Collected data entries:

/-- R103, with R77's zero fill; the order of the two checks is R103's, and the abort of a range with `hi < lo` is the
spec's own decision (92_eei_decisions.md D3). -/
def Obligations.RegBitsReturnsTheField : Prop :=
  ∀ (s : State) (r : Word) (hi lo : Nat), s.aborted = false →
    (lo ≤ hi → hi ≤ 31 →
      ∃ v, exec (.regBits r hi lo) s = .next { s with responses := .ok (some v) :: s.responses } ∧
        v.width = hi - lo + 1 ∧ v.bits = (r.toNat >>> lo) % 2 ^ (hi - lo + 1)) ∧
    (32 ≤ hi ∨ 32 ≤ lo → exec (.regBits r hi lo) s = .next { s with
      aborted := true, responses := .abort .bitPositionOutOfRange :: s.responses }) ∧
    (hi < lo → lo ≤ 31 → exec (.regBits r hi lo) s = .next { s with
      aborted := true, responses := .abort .emptyBitRange :: s.responses })

/-- R104: total replacement, whatever the old value. -/
def Obligations.RegWriteReplacesTheWord : Prop :=
  ∀ (s : State) (r value : Word), s.aborted = false →
    exec (.regWrite r value) s = .next { s with responses := .ok (some (.word value)) :: s.responses }

/-- R105: the formula, what it means bit by bit, and the three aborts, of which the one of `hi < lo` and the one of a
value that does not fit are the spec's own decisions (92_eei_decisions.md D3, D2). -/
def Obligations.RegWriteBitsReplacesTheField : Prop :=
  ∀ (s : State) (r : Word) (hi lo : Nat) (value : Word), s.aborted = false →
    (lo ≤ hi → hi ≤ 31 → value.toNat < 2 ^ (hi - lo + 1) →
      ∃ w m : Word, m.toNat = (2 ^ (hi - lo + 1) - 1) * 2 ^ lo ∧
        w = (r &&& ~~~m) ||| ((value <<< lo) &&& m) ∧
        exec (.regWriteBits r hi lo value) s =
          .next { s with responses := .ok (some (.word w)) :: s.responses } ∧
        ∀ j < 32, w.getLsbD j =
          (if lo ≤ j ∧ j ≤ hi then value.getLsbD (j - lo) else r.getLsbD j)) ∧
    (32 ≤ hi ∨ 32 ≤ lo → exec (.regWriteBits r hi lo value) s = .next { s with
      aborted := true, responses := .abort .bitPositionOutOfRange :: s.responses }) ∧
    (hi < lo → lo ≤ 31 → exec (.regWriteBits r hi lo value) s = .next { s with
      aborted := true, responses := .abort .emptyBitRange :: s.responses }) ∧
    (lo ≤ hi → hi ≤ 31 → 2 ^ (hi - lo + 1) ≤ value.toNat →
      exec (.regWriteBits r hi lo value) s = .next { s with
        aborted := true, responses := .abort .valueDoesNotFit :: s.responses })

/-- R106, laws (a) to (g), between the answers of the operations: consequences the spec draws of R100 to R105. -/
def Obligations.RegisterLaws : Prop :=
  ∀ (s : State) (r v f : Word) (hi lo i : Nat), s.aborted = false → lo ≤ hi → hi ≤ 31 → i ≤ 31 →
    f.toNat < 2 ^ (hi - lo + 1) →
    ∃ w g : Word,
      valueOf (exec (.regWrite r v) s) = some (.word v) ∧ valueOf (exec (.regRead v) s) = some (.word v) ∧
      valueOf (exec (.regWriteBits r hi lo f) s) = some (.word w) ∧
      (valueOf (exec (.regBits w hi lo) s)).map Value.bits = some f.toNat ∧
      (∀ j ≤ 31, j < lo ∨ hi < j → valueOf (exec (.regBit w j) s) = valueOf (exec (.regBit r j) s)) ∧
      (valueOf (exec (.regBits r i i) s)).map Value.bits = (valueOf (exec (.regBit r i) s)).map Value.bits ∧
      (valueOf (exec (.regBits r 31 0) s)).map Value.bits =
        (valueOf (exec (.regRead r) s)).map Value.bits ∧
      (valueOf (exec (.regBits r hi lo) s)).map Value.bits = some g.toNat ∧
      valueOf (exec (.regWriteBits r hi lo g) s) = some (.word r) ∧
      (valueOf (exec (.regAsSigned r) s)).map (fun x => x.number % 2 ^ 32) =
        (valueOf (exec (.regRead r) s)).map (fun x => (x.bits : Int))

-- The Register File (41_register_file.md)

/-- R120, R175: slot 0 reads zero, slots 1 to 31 read what they hold, any other index aborts. -/
def Obligations.GetReadsTheSlot : Prop :=
  ∀ s : State, s.aborted = false → ∀ op, op = Instr.rfGet ∨ op = Instr.cpuGetR →
    exec (op 0) s = .next { s with responses := .ok (some (.word 0#32)) :: s.responses } ∧
    (∀ k : Fin 31, exec (op (k.val + 1)) s =
      .next { s with responses := .ok (some (.word s.xs[k.val])) :: s.responses }) ∧
    (∀ n, 32 ≤ n → exec (op n) s = .next { s with
      aborted := true, responses := .abort .registerIndexOutOfRange :: s.responses })

/-- R121, R176: slot 0 discards the write, slots 1 to 31 hold it, any other index aborts; nothing else changes. -/
def Obligations.SetWritesTheSlot : Prop :=
  ∀ (s : State) (v : Word), s.aborted = false → ∀ op, op = Instr.rfSet ∨ op = Instr.cpuSetR →
    exec (op 0 v) s = .next { s with responses := .ok none :: s.responses } ∧
    (∀ k : Fin 31, exec (op (k.val + 1) v) s =
      .next { s with xs := s.xs.set k.val v, responses := .ok none :: s.responses }) ∧
    (∀ n, 32 ≤ n → exec (op n v) s = .next { s with
      aborted := true, responses := .abort .registerIndexOutOfRange :: s.responses })

/-- R123, laws (a) to (e): consequences the spec draws of R120 and R121. -/
def Obligations.RegisterFileLaws : Prop :=
  ∀ (s : State) (i j : Fin 32) (v w : Word), s.aborted = false →
    ∃ t u, exec (.rfSet i.val v) s = .next t ∧ exec (.rfSet i.val w) t = .next u ∧
      valueOf (exec (.rfGet i.val) t) = some (.word (if i.val = 0 then 0#32 else v)) ∧
      (j ≠ i → valueOf (exec (.rfGet j.val) t) = valueOf (exec (.rfGet j.val) s)) ∧
      exec (.rfSet i.val w) s = .next { u with responses := .ok none :: s.responses } ∧
      ∃ x, exec (.rfGet i.val) s = .next { s with responses := .ok (some (.word x)) :: s.responses }

/-- R21: after any operation, reset included, slot 0 reads zero; a write to it is `Ok` and discarded. -/
def Obligations.SlotZeroReadsZero : Prop :=
  (∀ (s t : State) (i : Instr), exec i s = .next t → t.aborted = false →
    valueOf (exec (.rfGet 0) t) = some (.word 0#32) ∧ valueOf (exec (.cpuGetR 0) t) = some (.word 0#32)) ∧
  ∀ (s : State) (v : Word), s.aborted = false →
    exec (.rfSet 0 v) s = .next { s with responses := .ok none :: s.responses } ∧
    exec (.cpuSetR 0 v) s = .next { s with responses := .ok none :: s.responses }

/-- R23: only a `set` and `CPU.reset` change a slot, and a `set` only the slot it names. -/
def Obligations.SlotsChangeOnlyBySet : Prop :=
  ∀ (s t : State) (i : Instr) (k : Fin 31), exec i s = .next t →
    t.xs[k.val] = s.xs[k.val] ∨ i = .cpuReset ∨ ∃ v, i = .rfSet (k.val + 1) v ∨ i = .cpuSetR (k.val + 1) v

-- The CSR Bank (42_csr_bank.md)

/-- R140, R177: the value of a defined CSR in any mode, `UndefinedCsr` for an undefined one, nothing written. -/
def Obligations.ExplicitReadReturnsTheCsr : Prop :=
  ∀ (s : State) (a : CsrAddr), s.aborted = false →
    ∀ op, op = Instr.csrExplicitRead ∨ op = Instr.cpuCsrExplicitRead →
    (s.config.csr? a = none →
      exec (op a) s = .next { s with responses := .undefinedCsr a :: s.responses }) ∧
    (∀ e, s.config.csr? a = some e → ∃ v, s.csr? a = some v ∧
      exec (op a) s = .next { s with responses := .ok (some (.word v)) :: s.responses })

/-- R141, R178: the value of the CSR is returned, the side effect is on the CSR read alone and there is none where
`on_read` is the identity; a read that fails runs none. The spec's own decisions: the order of the checks (R148; D8 of
92_eei_decisions.md), and that the value is the one before the side effect (D9). That an operand of 4 or more is no
mode is the model's reading (log 13, DEDUCED). -/
def Obligations.GatedReadReturnsTheCsr : Prop :=
  ∀ (s : State) (a : CsrAddr) (p : Nat), s.aborted = false →
    ∀ op, op = Instr.csrRead ∨ op = Instr.cpuCsrRead →
    (modeOfCode s.config p = none → exec (op a p) s = .next { s with
      aborted := true, responses := .abort .badPrivilegeOperand :: s.responses }) ∧
    (∀ m, modeOfCode s.config p = some m →
      (s.config.csr? a = none →
        exec (op a p) s = .next { s with responses := .undefinedCsr a :: s.responses }) ∧
      (∀ e, s.config.csr? a = some e → rank m < rank e.minPrivilege →
        exec (op a p) s = .next { s with responses := .privilegeViolation a m :: s.responses }) ∧
      (∀ e, s.config.csr? a = some e → rank e.minPrivilege ≤ rank m →
        ∃ (v : Word) (t : State), s.csr? a = some v ∧ exec (op a p) s = .next t ∧
          t = { s with csr := t.csr, responses := .ok (some (.word v)) :: s.responses } ∧
          t.csr? a = some (e.onRead.apply v) ∧ (∀ b, b ≠ a → t.csr? b = s.csr? b) ∧
          (e.onRead = .identity → t.csr = s.csr)))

WHAT THIS TASK INVOLVES: Where in the records does the string "consequences" appear? Copy every line that has it.

SOLUTION FOR THIS EXERCISE:
/-- R106, laws (a) to (g), between the answers of the operations: consequences the spec draws of R100 to R105. -/
/-- R123, laws (a) to (e): consequences the spec draws of R120 and R121. -/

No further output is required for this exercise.